Module ICE-4702:
Machine Learning
Machine Learning 2024-25
ICE-4702
2024-25
School of Computer Science & Engineering
Module - Semester 1
20 credits
Module Organiser:
Franck Vidal
Overview
Indicative content includes:
- Basics of machine learning: Concepts of object, class, feature. Training and testing protocols. Error estimation. ROC curves. Supervised and unsupervised learning.
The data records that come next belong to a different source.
/-- The assignment a group loads at a field reset (R358, R359). -/
def Hub.spareGroup (h : Hub) (f g : Nat) : SpareGroup :=
  let e := match repairValue h.repair 2 f g with
    | some v => spareOf v true
    | none => match tableGet? h.groupFuses (30 * f + g) with
      | some v => spareOf v.toNat false
      | none => SpareGroup.reset
  { e with unrepairable := decide (2 < (h.faulty f g).length) }

/-- The groups whose register differs from its reset value. -/
def Hub.spareGroups (h : Hub) (f : Nat) : List (Nat × SpareGroup) :=
  ((List.range 30).map (fun g => (g, h.spareGroup f g))).filter (fun e => e.2 != SpareGroup.reset)

/-- Interleave sets that hold a faulty bank without a spare in an unrepairable group (R360). -/
def Hub.withdrawn (h : Hub) (f : Nat) : List Nat :=
  ((h.spareGroups f).filter (fun e => e.2.unrepairable)).foldl (fun l e =>
    ((h.faulty f e.1).filter (fun b => !e.2.covers b)).foldl (fun l b => insertNat l ((64 * e.1 + b) / 128)) l) []

/-- The sequencers a field uses: the first four that pass and are not marked faulty (R495). -/
def Hub.sequencers (h : Hub) (f : Nat) (pass : BitVec 5) : List Nat :=
  ((List.range 5).filter (fun i => pass.getLsbD i && !bitOf ((repairValue h.repair 3 f i).getD 0) 0)).take 4

/-- The headgate's cores (R496). -/
def Hub.coreCount (h : Hub) (pass : BitVec 5) : Nat :=
  (((List.range 5).filter (fun i => pass.getLsbD i && !bitOf ((repairValue h.repair 4 0xFF i).getD 0) 0)).take 4).length

/-! ## The field reset (R484) -/

/-- A field after a field reset: every engine in its initial state; the counters that count since the last field reset, the
reservoir and its counts start anew, the fault counts, hang limit, clock settings and hung bits stay (R378, R480, R489). -/
def Field.afterReset (h : Hub) (f : Nat) (pass : BitVec 5) (g : Field) : Field :=
  { Field.reset with
    state := 0, resets := g.resets, hung := g.hung, hangLimit := g.hangLimit, arith := g.arith
    sealFails := g.sealFails, parity := g.parity, poisonedOps := g.poisonedOps, beds := h.bedMaps f, groups := h.spareGroups f
    seqUse := h.sequencers f pass, poolGranted := g.poolGranted, hostStep := g.hostStep, capLevel := g.capLevel
    dieLevel := g.dieLevel, hbmLevel := g.hbmLevel, overCap := g.overCap
    sets := (List.range 15).map (fun i => { SetPower.reset with withdrawn := (h.withdrawn f).contains i }) }

/-- A stack after its field's reset: as it was where its field had failed, its counts cleared (R377, R378, R485). -/
def Stack.afterReset (k : Stack) : Stack :=
  { k with state := if k.state ≠ 3 then k.state else if k.failed then 2 else if k.retiring.isSome then 1 else 0
           corrected := 0, uncorrected := 0 }

/-- The transitions of a field's sets run to their end, and the commands that wait for them are answered (R363): at most two commands
of two transitions each, with the one in progress. -/
def endTransitions (f : Nat) : Fx := Fx.each (List.range 15) (fun i => Fx.each (List.range 6) (fun _ => endTransition f i))

/-- A field reset completes (R484, R105, R360, R495): it returns to service, or fails. -/
def finishFieldReset (f : Nat) (found : ResetCheck) : Fx :=
  (endTransitions f).andThen ((Fx.hub (Hub.sees found.beds found.banks)).andThen (Fx.look fun s =>
    let h := s.hub
    let lost := h.withdrawn f
    let bad := decide ((h.sequencers f found.seqPass).length < 4) || (h.bedMaps f).any (fun e => e.2.unrepairable)
    Fx.all [
      poisonField f,
      Fx.field f (Field.afterReset h f found.seqPass),
      Fx.each [2 * f, 2 * f + 1] (fun k => Fx.stack k Stack.afterReset),
      Fx.each ((List.range 4).map (fun i => 4 * f + i)) resetSluice,
      Fx.when (!lost.isEmpty) (raise (56 * f + 24) 2 0x0601 none f (lost.map (fun i => 2 ^ i)).sum 0),
      if bad then failField f
      else (fieldChange f).andThen (finishWaits (fun k => match k with
        | .fieldReset g => g == f
        | _ => false) stOk [])]))

/-! ## Firmware (R570 to R574, R579) -/

/-- The bank a kind loads: the active one, else the other; none where neither verifies (R573). -/
def Hub.loadBank (h : Hub) (kind : Nat) : Option Nat :=
  let act := b2n (h.activeBank.getLsbD kind)
  let ok := fun (b : Nat) => (h.banks.getD (2 * kind + b) Image.empty).valid
  if ok act then some act else if ok (1 - act) then some (1 - act) else none
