/-- R533: a congestion notification halves the send rate of its connected queue pair, 50 µs later a sixteenth of line rate comes
back, and a marked packet is answered with one notification unless one went out less than 50 µs before; no other queue pair
changes. R533: a connection request makes a queue pair, which opens with the ready-to-use message, and a disconnect closes it. Log 65 (the
model's reading): the disconnect is answered, and unmaps the windows and detaches the rings on the queue pair. -/
def Obligations.QueuePairs : Prop :=
  (∀ (s : State) (n : Nat) (q : Qp), s.qp? n = some q →
      (∃ t, exec (.congestionNotification n) s = .next t ∧
        t.port.qps = s.port.qps.map (fun p => if p.num = n ∧ p.connected then { p with rate := p.rate / 2, lastHit := some s.now } else p) ∧
        { t with port := s.port } = s) ∧
      (∀ c, q.lastHit = some c → q.rate < lineRate →
        ∃ t, exec (.rateRestore n) s = .next t ∧ t.now = max s.now (c + 5000) ∧
          t.port.qps = s.port.qps.map (fun p => if p.num = n ∧ p.connected
            then { p with rate := min lineRate (p.rate + 2 ^ 16), lastHit := some t.now } else p) ∧
          { t with port := s.port, now := s.now } = s) ∧
      ((q.lastCnp = none ∨ ∃ c, q.lastCnp = some c ∧ c + 5000 ≤ s.now) →
        ∃ t, exec (.ceMarkedPacket n) s = .next t ∧ t.out = s.out ++ [.cnp n] ∧
          { t with port := s.port, out := s.out } = s)) ∧
  (∀ (s : State) (n : Nat), s.port.up = true →
      (1 < n → s.port.qps.length < s.qpLimit → (∀ q ∈ s.port.qps, q.num ≠ n) →
        ∃ t, exec (.connectionManagement .req n) s = .next t ∧ t.out = s.out ++ [.cm n .rep] ∧
          (∃ q ∈ t.port.qps, q.num = n ∧ q.connected = false) ∧ { t with port := s.port, out := s.out } = s) ∧
      ((∃ q ∈ s.port.qps, q.num = n) →
        ∃ t, exec (.connectionManagement .rtu n) s = .next t ∧ (t.qp? n).isSome ∧ { t with port := s.port } = s) ∧
      (∃ t, exec (.connectionManagement .dreq n) s = .next t ∧ (∀ q ∈ t.port.qps, q.num ≠ n) ∧
        (∀ w, some w ∈ t.hub.windows → w.qp ≠ n) ∧ (∀ i, i < 17 → i < s.rings.length → (s.ring i).qp = n → (t.ring i).attached = false) ∧
        t.out = s.out ++ [.cm n .drep] ∧ t.mem = s.mem ∧ t.ctxs = s.ctxs ∧ t.fields = s.fields))

/-! ## Memory -/

/-- R355, R11: a write whose partly covered granules all hold sound data is read back byte for byte, and every byte outside it
keeps its value. R355, R349: a write that covers a bad granule in part leaves that word poisoned, all its bytes zero. A write
changes no word that it does not touch: neither its bytes nor its soundness. Reading a range byte by byte and at once give
the same bytes, in every memory in canonical form. -/
def Obligations.MemoryWrites : Prop :=
  (∀ (m : Mem) (k : Nat) (bs : List Byte), m.wf = true →
      (∀ g ∈ granulesOf k bs.length, m.granuleOk g = true ∨ (k ≤ 8 * g ∧ 8 * g + 8 ≤ k + bs.length)) →
      (∀ i, i < bs.length → (m.write k bs).byte (k + i) = bs.getD i 0#8) ∧
      (∀ a, a < k ∨ k + bs.length ≤ a → (m.write k bs).byte a = m.byte a) ∧
      (∀ g ∈ granulesOf k bs.length, (m.write k bs).granuleOk g = true)) ∧
  (∀ (m : Mem) (k : Nat) (bs : List Byte) (g : Nat), m.wf = true → g ∈ granulesOf k bs.length → m.granuleOk g = false →
      ¬ (k ≤ 8 * g ∧ 8 * g + 8 ≤ k + bs.length) →
      (m.write k bs).wordOk (g / 8) = false ∧ ∀ a, a / 64 = g / 8 → (m.write k bs).byte a = 0#8) ∧
  (∀ (m : Mem) (k : Nat) (bs : List Byte) (w : Nat), w ∉ wordsOf k bs.length →
      (∀ a, a / 64 = w → (m.write k bs).byte a = m.byte a) ∧ (m.write k bs).wordOk w = m.wordOk w) ∧
  (∀ (m : Mem) (k n : Nat), m.wf = true → m.bytes k n = (List.range n).map (fun i => m.byte (k + i)))
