@[simp] theorem State.field_setNow (n : Nat) (j : Nat) : (s.setNow n).field j = s.field j := rfl
@[simp] theorem State.field_bumpFree (j : Nat) : (s.bumpFree).field j = s.field j := rfl
@[simp] theorem State.field_emit (o : Out) (j : Nat) : (s.emit o).field j = s.field j := rfl
@[simp] theorem State.field_modHub (f : Hub → Hub) (j : Nat) : (s.modHub f).field j = s.field j := rfl
@[simp] theorem State.field_modPort (f : Port → Port) (j : Nat) : (s.modPort f).field j = s.field j := rfl
@[simp] theorem State.field_modPower (f : Power → Power) (j : Nat) : (s.modPower f).field j = s.field j := rfl
@[simp] theorem State.field_modSideband (f : Sideband → Sideband) (j : Nat) : (s.modSideband f).field j = s.field j := rfl
@[simp] theorem State.field_modCtx (i : Nat) (f : Ctx → Ctx) (j : Nat) : (s.modCtx i f).field j = s.field j := rfl
@[simp] theorem State.field_modStack (i : Nat) (f : Stack → Stack) (j : Nat) : (s.modStack i f).field j = s.field j := rfl
@[simp] theorem State.field_modLink (i : Nat) (f : Link → Link) (j : Nat) : (s.modLink i f).field j = s.field j := rfl
@[simp] theorem State.field_modRing (i : Nat) (f : Ring → Ring) (j : Nat) : (s.modRing i f).field j = s.field j := rfl
@[simp] theorem State.field_modEvc (f : List (Nat × EvcSrc) → List (Nat × EvcSrc)) (j : Nat) : (s.modEvc f).field j = s.field j := rfl
@[simp] theorem State.field_modDitch (f : Ditch → Ditch) (j : Nat) : (s.modDitch f).field j = s.field j := rfl
@[simp] theorem State.field_memWrite (k : Nat) (bs : List Byte) (j : Nat) : (s.memWrite k bs).field j = s.field j := rfl
@[simp] theorem State.field_memPoison (lo hi : Nat) (j : Nat) : (s.memPoison lo hi).field j = s.field j := rfl
@[simp] theorem State.field_memAwait (w : Nat) (j : Nat) : (s.memAwait w).field j = s.field j := rfl
@[simp] theorem State.field_memScrub (w : Nat) (j : Nat) : (s.memScrub w).field j = s.field j := rfl
@[simp] theorem State.field_memUpset (l : List (Nat × BitVec 72)) (j : Nat) : (s.memUpset l).field j = s.field j := rfl
@[simp] theorem State.field_withQueue (q : List Instr) (j : Nat) : (s.withQueue q).field j = s.field j := rfl

/-- A part that is there holds its update. -/
theorem State.stack_modStack (i : Nat) (f : Stack → Stack) (h : i < s.hbmStacks.length) : (s.modStack i f).stack i = f (s.stack i) := by
  simp [State.stack, List.getD_eq_getElem?_getD, h]

/-- The others keep theirs. -/
theorem State.stack_modStack_ne (i j : Nat) (f : Stack → Stack) (h : i ≠ j) : (s.modStack i f).stack j = s.stack j := by
  simp [State.stack, List.getD_eq_getElem?_getD, h]

@[simp] theorem State.stack_setNow (n : Nat) (j : Nat) : (s.setNow n).stack j = s.stack j := rfl
@[simp] theorem State.stack_bumpFree (j : Nat) : (s.bumpFree).stack j = s.stack j := rfl
@[simp] theorem State.stack_emit (o : Out) (j : Nat) : (s.emit o).stack j = s.stack j := rfl
@[simp] theorem State.stack_modHub (f : Hub → Hub) (j : Nat) : (s.modHub f).stack j = s.stack j := rfl
@[simp] theorem State.stack_modPort (f : Port → Port) (j : Nat) : (s.modPort f).stack j = s.stack j := rfl
@[simp] theorem State.stack_modPower (f : Power → Power) (j : Nat) : (s.modPower f).stack j = s.stack j := rfl
@[simp] theorem State.stack_modSideband (f : Sideband → Sideband) (j : Nat) : (s.modSideband f).stack j = s.stack j := rfl
@[simp] theorem State.stack_modCtx (i : Nat) (f : Ctx → Ctx) (j : Nat) : (s.modCtx i f).stack j = s.stack j := rfl
@[simp] theorem State.stack_modField (i : Nat) (f : Field → Field) (j : Nat) : (s.modField i f).stack j = s.stack j := rfl
@[simp] theorem State.stack_modLink (i : Nat) (f : Link → Link) (j : Nat) : (s.modLink i f).stack j = s.stack j := rfl
@[simp] theorem State.stack_modRing (i : Nat) (f : Ring → Ring) (j : Nat) : (s.modRing i f).stack j = s.stack j := rfl
@[simp] theorem State.stack_modEvc (f : List (Nat × EvcSrc) → List (Nat × EvcSrc)) (j : Nat) : (s.modEvc f).stack j = s.stack j := rfl
@[simp] theorem State.stack_modDitch (f : Ditch → Ditch) (j : Nat) : (s.modDitch f).stack j = s.stack j := rfl
@[simp] theorem State.stack_memWrite (k : Nat) (bs : List Byte) (j : Nat) : (s.memWrite k bs).stack j = s.stack j := rfl
@[simp] theorem State.stack_memPoison (lo hi : Nat) (j : Nat) : (s.memPoison lo hi).stack j = s.stack j := rfl
@[simp] theorem State.stack_memAwait (w : Nat) (j : Nat) : (s.memAwait w).stack j = s.stack j := rfl
@[simp] theorem State.stack_memScrub (w : Nat) (j : Nat) : (s.memScrub w).stack j = s.stack j := rfl
@[simp] theorem State.stack_memUpset (l : List (Nat × BitVec 72)) (j : Nat) : (s.memUpset l).stack j = s.stack j := rfl
@[simp] theorem State.stack_withQueue (q : List Instr) (j : Nat) : (s.withQueue q).stack j = s.stack j := rfl

/-- A part that is there holds its update. -/
theorem State.link_modLink (i : Nat) (f : Link → Link) (h : i < s.links.length) : (s.modLink i f).link i = f (s.link i) := by
  simp [State.link, List.getD_eq_getElem?_getD, h]

/-- The others keep theirs. -/
theorem State.link_modLink_ne (i j : Nat) (f : Link → Link) (h : i ≠ j) : (s.modLink i f).link j = s.link j := by
  simp [State.link, List.getD_eq_getElem?_getD, h]

@[simp] theorem State.link_setNow (n : Nat) (j : Nat) : (s.setNow n).link j = s.link j := rfl
@[simp] theorem State.link_bumpFree (j : Nat) : (s.bumpFree).link j = s.link j := rfl
@[simp] theorem State.link_emit (o : Out) (j : Nat) : (s.emit o).link j = s.link j := rfl
@[simp] theorem State.link_modHub (f : Hub → Hub) (j : Nat) : (s.modHub f).link j = s.link j := rfl
@[simp] theorem State.link_modPort (f : Port → Port) (j : Nat) : (s.modPort f).link j = s.link j := rfl
@[simp] theorem State.link_modPower (f : Power → Power) (j : Nat) : (s.modPower f).link j = s.link j := rfl
@[simp] theorem State.link_modSideband (f : Sideband → Sideband) (j : Nat) : (s.modSideband f).link j = s.link j := rfl
@[simp] theorem State.link_modCtx (i : Nat) (f : Ctx → Ctx) (j : Nat) : (s.modCtx i f).link j = s.link j := rfl
@[simp] theorem State.link_modField (i : Nat) (f : Field → Field) (j : Nat) : (s.modField i f).link j = s.link j := rfl
@[simp] theorem State.link_modStack (i : Nat) (f : Stack → Stack) (j : Nat) : (s.modStack i f).link j = s.link j := rfl
@[simp] theorem State.link_modRing (i : Nat) (f : Ring → Ring) (j : Nat) : (s.modRing i f).link j = s.link j := rfl
@[simp] theorem State.link_modEvc (f : List (Nat × EvcSrc) → List (Nat × EvcSrc)) (j : Nat) : (s.modEvc f).link j = s.link j := rfl
@[simp] theorem State.link_modDitch (f : Ditch → Ditch) (j : Nat) : (s.modDitch f).link j = s.link j := rfl
@[simp] theorem State.link_memWrite (k : Nat) (bs : List Byte) (j : Nat) : (s.memWrite k bs).link j = s.link j := rfl
@[simp] theorem State.link_memPoison (lo hi : Nat) (j : Nat) : (s.memPoison lo hi).link j = s.link j := rfl
@[simp] theorem State.link_memAwait (w : Nat) (j : Nat) : (s.memAwait w).link j = s.link j := rfl
@[simp] theorem State.link_memScrub (w : Nat) (j : Nat) : (s.memScrub w).link j = s.link j := rfl
@[simp] theorem State.link_memUpset (l : List (Nat × BitVec 72)) (j : Nat) : (s.memUpset l).link j = s.link j := rfl
@[simp] theorem State.link_withQueue (q : List Instr) (j : Nat) : (s.withQueue q).link j = s.link j := rfl
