@[simp] theorem sendPacket_hbmStacks (port : Nat) (p : Packet) (s : State) : ((sendPacket port p).run s).hbmStacks = s.hbmStacks := by
  simp only [sendPacket, Fx.run_look]
  split
  · split
    · rfl
    · simp only [Fx.run_when]
      split <;> rfl
  · rfl

@[simp] theorem sendPacket_rings (port : Nat) (p : Packet) (s : State) : ((sendPacket port p).run s).rings = s.rings := by
  simp only [sendPacket, Fx.run_look]
  split
  · split
    · rfl
    · simp only [Fx.run_when]
      split <;> rfl
  · rfl

@[simp] theorem sendPacket_evc (port : Nat) (p : Packet) (s : State) : ((sendPacket port p).run s).evc = s.evc := by
  simp only [sendPacket, Fx.run_look]
  split
  · split
    · rfl
    · simp only [Fx.run_when]
      split <;> rfl
  · rfl

@[simp] theorem sendPacket_ditch (port : Nat) (p : Packet) (s : State) : ((sendPacket port p).run s).ditch = s.ditch := by
  simp only [sendPacket, Fx.run_look]
  split
  · split
    · rfl
    · simp only [Fx.run_when]
      split <;> rfl
  · rfl

/-! ## answerPacket -/

/-- Of the hub only the own packets for local delivery change. -/
theorem answerPacket_loop (port : Nat) (p : Packet) (t a : Nat) (b : List Byte) (s : State) :
    { ((answerPacket port p t a b).run s).hub with loop := [] } = { s.hub with loop := [] } := by
  simp only [answerPacket, Fx.run_look, Fx.run_when]
  split
  · exact sendPacket_loop _ _ _
  · rfl

@[simp] theorem answerPacket_pending (port : Nat) (p : Packet) (t a : Nat) (b : List Byte) (s : State) : ((answerPacket port p t a b).run s).pending = s.pending := by
  simp only [answerPacket, Fx.run_look, Fx.run_when]
  split <;> simp

@[simp] theorem answerPacket_out (port : Nat) (p : Packet) (t a : Nat) (b : List Byte) (s : State) : ((answerPacket port p t a b).run s).out = s.out := by
  simp only [answerPacket, Fx.run_look, Fx.run_when]
  split <;> simp

@[simp] theorem answerPacket_freeCtr (port : Nat) (p : Packet) (t a : Nat) (b : List Byte) (s : State) : ((answerPacket port p t a b).run s).freeCtr = s.freeCtr := by
  simp only [answerPacket, Fx.run_look, Fx.run_when]
  split <;> simp

@[simp] theorem answerPacket_now (port : Nat) (p : Packet) (t a : Nat) (b : List Byte) (s : State) : ((answerPacket port p t a b).run s).now = s.now := by
  simp only [answerPacket, Fx.run_look, Fx.run_when]
  split <;> simp

@[simp] theorem answerPacket_grade (port : Nat) (p : Packet) (t a : Nat) (b : List Byte) (s : State) : ((answerPacket port p t a b).run s).grade = s.grade := by
  simp only [answerPacket, Fx.run_look, Fx.run_when]
  split <;> simp

@[simp] theorem answerPacket_mem (port : Nat) (p : Packet) (t a : Nat) (b : List Byte) (s : State) : ((answerPacket port p t a b).run s).mem = s.mem := by
  simp only [answerPacket, Fx.run_look, Fx.run_when]
  split <;> simp

@[simp] theorem answerPacket_port (port : Nat) (p : Packet) (t a : Nat) (b : List Byte) (s : State) : ((answerPacket port p t a b).run s).port = s.port := by
  simp only [answerPacket, Fx.run_look, Fx.run_when]
  split <;> simp

@[simp] theorem answerPacket_power (port : Nat) (p : Packet) (t a : Nat) (b : List Byte) (s : State) : ((answerPacket port p t a b).run s).power = s.power := by
  simp only [answerPacket, Fx.run_look, Fx.run_when]
  split <;> simp

@[simp] theorem answerPacket_sideband (port : Nat) (p : Packet) (t a : Nat) (b : List Byte) (s : State) : ((answerPacket port p t a b).run s).sideband = s.sideband := by
  simp only [answerPacket, Fx.run_look, Fx.run_when]
  split <;> simp

@[simp] theorem answerPacket_ctxs (port : Nat) (p : Packet) (t a : Nat) (b : List Byte) (s : State) : ((answerPacket port p t a b).run s).ctxs = s.ctxs := by
  simp only [answerPacket, Fx.run_look, Fx.run_when]
  split <;> simp

@[simp] theorem answerPacket_fields (port : Nat) (p : Packet) (t a : Nat) (b : List Byte) (s : State) : ((answerPacket port p t a b).run s).fields = s.fields := by
  simp only [answerPacket, Fx.run_look, Fx.run_when]
  split <;> simp

@[simp] theorem answerPacket_hbmStacks (port : Nat) (p : Packet) (t a : Nat) (b : List Byte) (s : State) : ((answerPacket port p t a b).run s).hbmStacks = s.hbmStacks := by
  simp only [answerPacket, Fx.run_look, Fx.run_when]
  split <;> simp

@[simp] theorem answerPacket_rings (port : Nat) (p : Packet) (t a : Nat) (b : List Byte) (s : State) : ((answerPacket port p t a b).run s).rings = s.rings := by
  simp only [answerPacket, Fx.run_look, Fx.run_when]
  split <;> simp

@[simp] theorem answerPacket_evc (port : Nat) (p : Packet) (t a : Nat) (b : List Byte) (s : State) : ((answerPacket port p t a b).run s).evc = s.evc := by
  simp only [answerPacket, Fx.run_look, Fx.run_when]
  split <;> simp

@[simp] theorem answerPacket_ditch (port : Nat) (p : Packet) (t a : Nat) (b : List Byte) (s : State) : ((answerPacket port p t a b).run s).ditch = s.ditch := by
  simp only [answerPacket, Fx.run_look, Fx.run_when]
  split <;> simp

/-! ## reply -/

/-- Of the hub only the own packets for local delivery change. -/
theorem reply_loop (d : Dest) (rel tag op c st : Nat) (r : List Byte) (s : State) :
    { ((reply d rel tag op c st r).run s).hub with loop := [] } = { s.hub with loop := [] } := by
  simp only [reply, Fx.run_look]
  split
  · rw [Fx.run_when]
    split <;> rfl
  · split
    · exact sendPacket_loop _ _ _
    · rfl
  · rfl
- Classification methods: basic classifiers and classifier ensembles.
- Feature selection.
- Clustering.
- Neural networks: standard architectures and deep learning.
Assessment Strategy
-threshold -Equivalent to 50%. Uses key areas of theory or knowledge to meet the Learning Outcomes of the module. Is able to formulate an appropriate solution to accurately solve tasks and questions. Can identify individual aspects, but lacks an awareness of links between them and the wider contexts. Outputs can be understood, but lack structure and/or coherence. -good -Equivalent to the range 60%-69%.Is able to analyse a task or problem to decide which aspects of theory and knowledge to apply. Solutions are of a workable quality, demonstrating understanding of underlying principles. Major themes can be linked appropriately but may not be able to extend this to individual aspects. Outputs are readily understood, with an appropriate structure but may lack sophistication. -excellent -Equivalent to the range 70%+. Assemble critically evaluated, relevant areas of knowledge and theory to construct professional-level solutions to tasks and questions presented. Is able to cross-link themes and aspects to draw considered conclusions. Presents outputs in a cohesive, accurate, and efficient manner.
Learning Outcomes
- Detail and apply clustering algorithms to data sets.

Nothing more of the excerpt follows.